Saturday, October 5, 2013

The Mash Fest #1



Pursuing the first batch meant re reading a home brew book to try and remember key processes that turn out good beer. Number one on the list is perfect sanitation followed by good water. The rest is semi easy, like baking or cooking; ingredients and timers to help us along. Water comes to a boil and liquid malt extract is added with stages of grain and hops for about an hour. Once complete, your kitchen and most of the house smells like warm roasted malt, an aroma I happen to love. Pitching the yeast is a bit tricky because the boiling wort (wert-Unfermented beer)  has to cool down to 70-75 degrees before the yeast will activate against the sugars and provide the proper buzz most beer drinkers seek.  As the wort enters the fermenter (plastic bucket) and we sprinkle the dried yeast over the top of the brownish tepid mixture, it's off to a dark place for seven days for what is known as the primary fermentation. 

The first batch went off without a hitch although we were slightly late with one of the hop strains and didn't get the timing right on another.  Kitchen was a wreck as I remembered but mostly due to large vessels and pots combined with many tools, tubes, thermometers and siphons. In future posts we will talk detail and process in depth but for now let's get this batch, cleverly named, "Ditzy" in a pint glass and down the hatch for a taste review. 

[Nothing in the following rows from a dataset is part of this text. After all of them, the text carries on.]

-- ==== Sys2Proof/Machine/Signature.lean ====
section
/-! DEFINITION. Signature blocks of firmware bundles and weight images (Table 20-9, R576). -/

namespace Sys2Proof.Machine

/-- The context of a bundle's signature: LZ-FWB. -/
def ctxBundle : List Byte := [0x4C, 0x5A, 0x2D, 0x46, 0x57, 0x42]
/-- The context of a weight image's signature: LZ-WIM. -/
def ctxImage : List Byte := [0x4C, 0x5A, 0x2D, 0x57, 0x49, 0x4D]

/-- Whether a block of 208 bytes meets Table 20-9. -/
def blockOk (b : List Byte) (weight : Bool) : Bool :=
  let kind := leAt b 6 1
  leAt b 0 4 == 0x47535A4C && leAt b 4 2 == 1 && (kind == 1 || (kind == 2 && weight))
    && decide (leAt b 7 1 < (if kind = 1 then 2 else 4)) && decide (leAt b 8 1 < (if weight then 1 else 2))
    && zeroBytes b 9 7 && zeroBytes b 0x49 7 && zeroBytes b 0xC2 14
where
  /-- Whether bytes are zero. -/
  zeroBytes (b : List Byte) (off n : Nat) : Bool := leAt b off n == 0

/-- Whether the key of a block may sign: an unrevoked vendor root, or for a weight image the weight key of its slot. -/
def signerOk (s : State) (b : List Byte) : Bool :=
  let n := leAt b 7 1
  let key := bytesAt b 0x10 57
  if leAt b 6 1 = 1 then
    shakeDigest key == s.boot.secFuses.roots.getD n [] && !bitAt s.boot.secFuses.revoked n
  else s.boot.keys.weights.getD n [] == key

/-- Whether the signature of a bundle or image verifies: its bytes, its length and SIG_OFF (R576). -/
def signatureOk (s : State) (weight : Bool) (bs : List Byte) (len sigOff : Nat) : Bool :=
  let b := bytesAt bs sigOff 208
  len == sigOff + 208 && blockOk b weight && signerOk s b
    && Config.ed448Verify (if weight then ctxImage else ctxBundle) (bytesAt b 0x10 57) (bytesAt bs 0 sigOff)
      (bytesAt b 0x50 114)

end Sys2Proof.Machine
end

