/-- A page write counts, and the die tells when it passes an endurance threshold. -/
def countPageWrite (w : Nat) (s : State) : State :=
  let n := (storeOf s w).pageWrites + 1
  let s := modStore w (fun d => { d with pageWrites := n }) s
  if n = fullRewrites 2700 + 1 then raise1 (evPlain 0x0502 w 0 n) s
  else if n = fullRewrites 3000 + 1 then raise1 (evPlain 0x0502 w 1 n) s
  else s

/-- The page that stood before a write whose read-back failed stands again (R373). -/
def keepPage (w : Nat) (old s : State) : State :=
  let d := { storeOf s w with pages := (storeOf old w).pages, bad := (storeOf old w).bad }
  { s with boot := { s.boot with storeMem := old.boot.storeMem, store := mapSet storeZero s.boot.store w d } }

/-- One page of an image is checked, written and read back: whether it stands, and the state. -/
def writePage (w seq : Nat) (src : ImageSource) (e : ImageEntry) (s : State) : Bool × State :=
  match entryBytesOf s src e with
  | none => (false, s)
  | some bs =>
    if !storeServes s w || !pageGood e bs then (false, s)
    else
      let r := readMem (.array w) (65536 * e.page) e.used ⟨[], []⟩ (countPageWrite w (putPage w e seq bs s))
      if r.1 then
        (false, keepPage w s r.2.2)
      else (true, r.2.2)

/-- A run after a page of a die: the entry is done; a die whose page failed writes no further one. -/
def runAfterPage (w : Nat) (e : ImageEntry) (ok : Bool) (x : InstallRun) : InstallRun :=
  if ok then { x with todo := x.todo.erase e }
  else { x with
    todo := x.todo.filter (fun y => y.ws != w), failed := x.failed ++ [e.index], stopped := x.stopped ++ [w] }

/-- The smallest of some numbers. -/
def leastOf (l : List Nat) : Nat := l.foldl min (l.headD 0)

/-- An image that has ended with a status is measured (R581). -/
def measureImage (x : InstallRun) (status : Nat) (s : State) : State :=
  measure 7 (natLe 8 x.seq ++ natLe 4 x.npages ++ natLe 2 status ++ natLe 1 x.signer.1 ++ natLe 1 x.signer.2) x.digest s

/-- The end of an image on every die: the command completes, or the purlin's transfer is left to end (R373). -/
def endInstall (x : InstallRun) (s : State) : State :=
  let s := { s with installs := s.installs.erase x }
  let s := measureImage x (if x.failed.isEmpty then stOk else stFault) s
  match x.src with
  | .host _ c =>
    if x.failed.isEmpty then complete c stOk x.npages s else complete c stFault (leastOf x.failed) s
  | .purlin _ _ => s

/-- The images that the panel controller reads from host memory are written no further: it restarts or is held, their commands
end with its others, and every page stands (R373). -/
def dropHostImages (status : Nat) (s : State) : State :=
  let host (x : InstallRun) : Bool := match x.src with | .host .. => true | .purlin .. => false
  (s.installs.filter host).foldl (fun s x => measureImage x status s)
    { s with installs := s.installs.filter (fun x => !host x) }

/-- The open-image marker is set before a die's first page of an image and cleared after its last (R374). -/
def clearMarker (w : Nat) (s : State) : State := modStore w (fun d => { d with marker := none, incomplete := false }) s
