/-- A training that succeeds: the width from the lanes that passed, the record, the events; the replay buffer is sent again,
and then what waited (R399). -/
def trainedOk (l pass : Nat) (r : TrainResult) (s : State) : State :=
  let old := linkOf s l
  let w := widthOf pass old.maxWidth
  let s := countRetrain l s
  let s := modLink l (fun x => { x with
    phase := .up, mask := pass, width := w, fails := 0, replays := 0, exempt := false, trained := true, lastWidth := w
    degrades := if old.trained && decide (w < old.lastWidth) then satInc 0xFFFFFFFF x.degrades else x.degrades
    peerPanel := r.peerPanel.toNat, peerLink := r.peerLink.toNat }) s
  let s := recordLanes l s
  pumpLink l (flushLink l (resend l (endLinkCtrl l (trainingEvents l old (linkOf s l) s))))

/-- LINK_TRAINING: a training ends; with no lane passing it is repeated, and after three failures the link is down. -/
def execLinkTraining (l : LinkId) (r : TrainResult) (time : Nat) (s : State) : Out :=
  let n := l.val
  let x := linkOf s n
  if x.phase ≠ .training ∨ !siteWorks s (linkSite n) ∨ siteInReset s (linkSite n) then .next s
  else
    let s := atTime time s
    let pass := maskAnd r.pass.toNat (maskAnd x.testSet (lanesPowered s n))
    if pass ≠ 0 then .next (trainedOk n pass r s)
    else
      let s := countRetrain n s
      if x.fails + 1 < 3 then .next (modLink n (fun x => { x with fails := x.fails + 1 }) s)
      else .next (linkLost n s)

/-- Whether a cause of R398 stands in a tick: a flit replayed 8 times in a row, an active lane that has lost lock, or one with
more than 64 uncorrectable codewords. -/
def retrainCause (tick : Nat) (x : Link) : RetrainCause → Bool
  | .replays => decide (8 ≤ x.replays)
  | .lostLock lane => (activeLanes x.mask x.width).contains lane.val
  | .uncorrectable lane =>
    (activeLanes x.mask x.width).contains lane.val && x.fecTick == tick && decide (64 < x.fecLane.getD lane.val 0)

/-- LINK_RETRAIN: an active link retrains on its own (R398). -/
def execLinkRetrain (l : LinkId) (cause : RetrainCause) (time : Nat) (s : State) : Out :=
  let t := atTime time s
  if !linkUp s l.val || !retrainCause (tickOf t) (linkOf s l.val) cause then .next s else .next (autoRetrain l.val t)

/-- LINK_BUFFER_SAMPLE (R416). -/
def execLinkBufferSample (l : LinkId) (fill : Nat) (time : Nat) (s : State) : Out :=
  if 1024 < fill then .fault .illFormed
  else if !linkUp s l.val then .next s
  else
    let b := if fill = 0 then 0 else if fill ≤ 8 then 1 else if fill ≤ 16 then 2 else if fill ≤ 64 then 3
      else if fill ≤ 128 then 4 else if fill ≤ 256 then 5 else if fill ≤ 512 then 6 else 7
    .next (modLink l.val (fun x => { x with bins := modAt x.bins b (satInc 0xFFFFFFFF) }) (atTime time s))

/-! ## Acknowledgements (R407) -/

/-- The link on which a forwarded WRITE waits for an ACK packet that came by a link: that one, or else the first that has
the tag. -/
def awaitLink (s : State) (l tag : Nat) : Option Nat :=
  let has (n : Nat) : Bool := (linkOf s n).awaits.any (fun a => a.tag == tag)
  if has l then some l else (List.range 48).find? has

/-- A WRITE that waits on a link is answered with a status. -/
def answerAwait (l tag status : Nat) (s : State) : State :=
  match (linkOf s l).awaits.find? (fun a => a.tag == tag) with
  | none => s
  | some a => answer a.q status [] (modLink l (fun x => { x with awaits := x.awaits.erase a }) s)

/-- A WRITE that waits on a link is answered with ACK, which carries the STATUS of the ACK packet (R407). -/
def ackAwait (l tag status : Nat) (s : State) : State :=
  match (linkOf s l).awaits.find? (fun a => a.tag == tag) with
  | none => s
  | some a =>
    let s := modLink l (fun x => { x with awaits := x.awaits.erase a }) s
    { s with fab := { s.fab with answers := s.fab.answers ++ [{ answerPacket a.q status [] with opcode := 4 }] } }

/-- An ACK packet for this panel. -/
def takeAckPacket (l : Nat) (q : LinkPacket) (s : State) : State :=
  match awaitLink s l q.tag.toNat with
  | none => s
  | some n => ackAwait n q.tag.toNat (q.status.toNat % 16) s

/-- A packet has been taken from a link's receive buffer: its flits are freed, and an idle flit reports them (R396, log
entry 18). -/
def packetTaken (l : Nat) (q : LinkPacket) (s : State) : State :=
  if (linkOf s l).received.contains q then
    let s := modLink l (freeReceived q) s
    if linkUp s l then sendIdle l s else s
  else s

/-- Whether a packet on a link is for this panel. -/
def forHere (s : State) (q : LinkPacket) : Bool := q.destPanel.toNat == s.links.panelId

/-- LINK_ACK_ARRIVAL. -/
def execLinkAckArrival (l : LinkId) (q : LinkPacket) (time : Nat) (s : State) : Out :=
  if q.kind ≠ 2 then .fault .illFormed
  else if !linkUp s l.val || s.links.panelId == 0xFFFF || !forHere s q || !nextReceived (linkOf s l.val) q then .next s
  else .next (packetTaken l.val q (takeAckPacket l.val q (atTime time s)))

/-- LINK_ACK_EXPIRED: no ACK packet for 8 ms (R407). -/
def execLinkAckExpired (l : LinkId) (tag : BitVec 32) (time : Nat) (s : State) : Out :=
  let t := atTime time s
  if (linkOf s l.val).awaits.any (fun a => a.tag == tag.toNat && decide (a.since + 8000000 ≤ t.now)) then
    .next (answerAwait l.val tag.toNat 8 t)
  else .next s
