-- ==== Sys2Proof/Machine/Dies.lean ====
section
/-! DEFINITION. What a die loses when it is reset, loses its power or fails (R49, R50, R357, R401, R480, R497, R507, R556),
and the retests of rows and blocks (R542, R543). -/

namespace Sys2Proof.Machine

/-! ## What a die holds -/

/-- The cores of a compute site. -/
def siteCores (i : Nat) : List Nat := (List.range 64).map (coreOfBit i)

/-- A core as its reset leaves it (R480, Table 16-10): everything cleared, and the numbers of its packets run on. -/
def coreCleared (c : Core) : Core :=
  { coreZero with ax := { coreZero.ax with nextDesc := c.ax.nextDesc, nextTag := c.ax.nextTag } }

/-- A compute die's cores and die buffer are cleared. -/
def clearCompute (i : Nat) (s : State) : State :=
  clearBuffer i ((siteCores i).foldl (fun s k => modCore k coreCleared s) s)

/-- The rebuilds of an engine that run or are paused fail (R357, R481). -/
def failRebuilds (n : Nat) (s : State) : State :=
  (engineOf s n).tables.foldl (fun s t =>
    if t.2.phase == .running || t.2.phase == .paused then rebuildFails n t.1 s else s) s

/-- An embedding engine loses its requests, and its rebuilds fail (R357). -/
def loseEngine (n : Nat) (s : State) : State :=
  failRebuilds n (modEngine n (fun e => { e with queue := [], runs := [], results := [] }) s)

/-- The counters of a link start anew, as its die's reset leaves them (R416); what the last training gave stays known: that one
succeeded, its width and its peer. -/
def linkCleared (x : Link) : Link :=
  { linkZero with
    cmd := x.cmd, peerPanel := x.peerPanel, peerLink := x.peerLink, trained := x.trained, lastWidth := x.lastWidth }

/-- A link of a die that is reset, unpowered or failed: it is down, its LINK_CTRL ends, and its purlins stop
(R390, R401). -/
def loseLink (l : Nat) (s : State) : State :=
  let x := linkOf s l
  let up := x.phase != .down
  let s := takeLinkDown l s
  let s := if up then raise1 (evPlain 0x0601 l 0 x.retrains) s else s
  let s := match x.cmd with | some c => complete c stNotReady 0 s | none => s
  purlinsOnLink l (modLink l (fun x => { linkCleared x with cmd := none }) s)

/-- A link die loses its links, its waiting rows and its counters. -/
def loseLinkDie (k : Nat) (s : State) : State :=
  let s := (List.range 4).foldl (fun s n => loseLink (4 * k + n) s) s
  { s with links := { s.links with
    homes := mapDel s.links.homes k
    counters := s.links.counters.filter (fun c => c.1 / 2 ^ 20 != k) } }

/-- What is lost with a die's reset, by role (R480): a compute die's stores, an engine's requests, a link die's links. -/
def dieContentsReset (i : Nat) (s : State) : State :=
  let s := disarm (aimsAt i) s
  if placeRole i = 1 then clearCompute i s
  else if placeRole i = 2 then loseEngine (stackOfSite i) s
  else if placeRole i = 3 then loseLinkDie (linkDieOfSite i) s
  else s

/-- A stack's contents are lost; what its base die has retired stays retired (R507). -/
def loseStack (n : Nat) (s : State) : State :=
  modStack n (fun d => { d with corrected := [], scored := [], scrubs := [], retiring := [] }) (clearStack n s)

/-- What is lost with a die's power (R507). -/
def dieContentsOff (i : Nat) (s : State) : State :=
  let s := dieContentsReset i s
  if placeRole i = 2 then loseStack (stackOfSite i) s else s

/-! ## Sites that lose their power -/

/-- The processor of a site that loses its power stops; the FW_PROC_RESTART that waits for it ends. -/
def stopProc (i : Nat) (s : State) : State :=
  match procOfSite i with
  | none => s
  | some n =>
    let w := (procOf s n).waitedBy
    completeOpt w stNotReady 0 (modProc n (fun p => { p with run := .stopped, version := 0, waitedBy := none }) s)

/-- Sites are unpowered with a power state each reports, and what they hold is lost. -/
def unpowerSites (m : PwrMode) (is : List Nat) (s : State) : State :=
  is.foldl (fun s i => stopProc i (dieContentsOff i (modPwr i (fun p => { p with
    mode := m, darkAt := some s.now, inReset := false, cur := copies 4 0, branch := 0, overLogic := false, overArray := false, demand := signalOff }) s))) s

/-- A POWER_SET that acts on a site ends with a status. -/
def endActing (i status : Nat) (s : State) : State :=
  match (pwrOf s i).acting with
  | none => s
  | some c => complete c status 0 (modPwr i (fun p => { p with acting := none }) s)

/-- A RESET of die scope in progress on a site ends OK with the state that the die took (R484). -/
def endDieReset (i : Nat) (s : State) : State :=
  match (pwrOf s i).resetBy with
  | none => s
  | some c => complete c stOk (siteStateCode (entryAt s i).state) (modPwr i (fun p => { p with resetBy := none }) s)

/-- The LANES of link dies among the sites read 0 from now on (R401). -/
def recordDark (is : List Nat) (s : State) : State :=
  recordChange (fun s => is.foldl (fun s i => modEntry i entryDark s) s) s

/-- Dies fail with a reason in one record change; each is logged, and the bays on them take fault 6 (R49, R50, R497). -/
def failDies (is : List Nat) (reason : Nat) (inj : Bool) (s : State) : State :=
  let s := recordChange (fun s => is.foldl (fun s i => failEntry i reason s) s) s
  let s := is.foldl (fun s i => logAdd { logFailure i reason inj with part := ownerOf s i } s) s
  is.foldl (fun s i => faultDie 6 i s) s

/-- Sites are lost to a fault of their supply or to a trip (R497): unpowered, failed, with what acts on them ended. -/
def loseSites (m : PwrMode) (is : List Nat) (reason : Nat) (inj : Bool) (s : State) : State :=
  let s := unpowerSites m is s
  let s := failDies is reason inj s
  is.foldl (fun s i => endDieReset i (endActing i stFault s)) s

/-- Sites are powered off by a trip of the whole panel, with no die failed: bays on them take fault 6, and what acts on
them ends with a status (R476, R521, R522). -/
def darkenSites (is : List Nat) (s : State) : State :=
  let s := recordDark is (unpowerSites .off is s)
  let s := is.foldl (fun s i => faultDie 6 i s) s
  is.foldl (fun s i => endDieReset i (endActing i stFault s)) s

/-- A die that keeps its power fails with reason RUNTIME (R49). -/
def failRuntime (i : Nat) (inj : Bool) (s : State) : State :=
  let s := if placeRole i = 3 then loseLinkDie (linkDieOfSite i) s else s
  let s := if placeRole i = 2 then loseEngine (stackOfSite i) s else s
  failDies [i] 7 inj s

/-! ## Retests (R542, R543) -/

/-- Whether a retest finds a failure: the world decides (log entry 2). -/
def retestFails (s : State) : Bool × State := let r := takeFree s; (r.1 % 2 == 1, r.2)

/-- The rows of a core that reported an uncorrectable error are retested: whether one fails. -/
def retestRows (k : Nat) : List Nat → Bool → State → Bool × State
  | [], bad, s => (bad, s)
  | _ :: rs, bad, s =>
    let r := retestFails s
    retestRows k rs (bad || r.1) r.2

/-- A core is retested; one whose row fails is hard-failed (R542). -/
def retestCore (k : Nat) (s : State) : State :=
  let r := retestRows k (coreOf s k).suspects false s
  let s := modCore k (fun c => { c with suspects := [] }) r.2
  if r.1 then failCore k false s else s

/-- A block of a die buffer that failed its retest is replaced by a spare and reads zero; the last spare used is
reported, and without one the die fails (R543). -/
def replaceBlock (i b : Nat) (s : State) : State :=
  let d := mapGetD s.bufs i bufferZero
  if d.spares ≥ 64 then failRuntime i false s
  else
    let s := { s with mem := memClear s.mem (addrOf i 0x40 (2048 * b)) 2048 }
    let s := modBuf i (fun d => { d with
      spares := d.spares + 1, exhausted := decide (d.spares + 1 = 64), bad := d.bad.filter (fun w => w / 256 != b) }) s
    if d.spares + 1 = 64 then raise1 (evSite 0x0A03 0xFFFF i 0 64) s else s

/-- The blocks of a die buffer that reported an uncorrectable error are retested. -/
def retestBuffer (i : Nat) (s : State) : State :=
  let d := mapGetD s.bufs i bufferZero
  d.suspects.foldl (fun s b =>
    let r := retestFails s
    if r.1 then replaceBlock i b r.2 else r.2) (modBuf i (fun d => { d with suspects := [] }) s)

end Sys2Proof.Machine
end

Now we went a little over the top and kegged our first batch before even knowing what it tasted like. We will cover kegs and bottling in future posts but for now let's assume the keg and tap along with the proper carbonation magically appeared. 
The first thing we noticed was our blonde had a little BeyoncĂ© in it!  A blonde ale should be blonde in color. What I learned was the boil was too vigorous and caramelized the extract to a darker color. Note to self.  The head was perfect, very Sam Adams like and remained atop the glass for the entire drink. The Ale was awesome!  Not a single artifact like I remembered from the past reminding you that it was infact home brew and not Sam Adams. Hoppy, malty with a dry finish and light carbonation much like a Boddingtons Pub Ale. We had done it!  Excitement reigned as we went back to the tap over and over joyous that we were drinking kegged home brew in our basement. A cigar later and we had planned out our entire nano brew future including brew schedules, beer types and a merchandise line.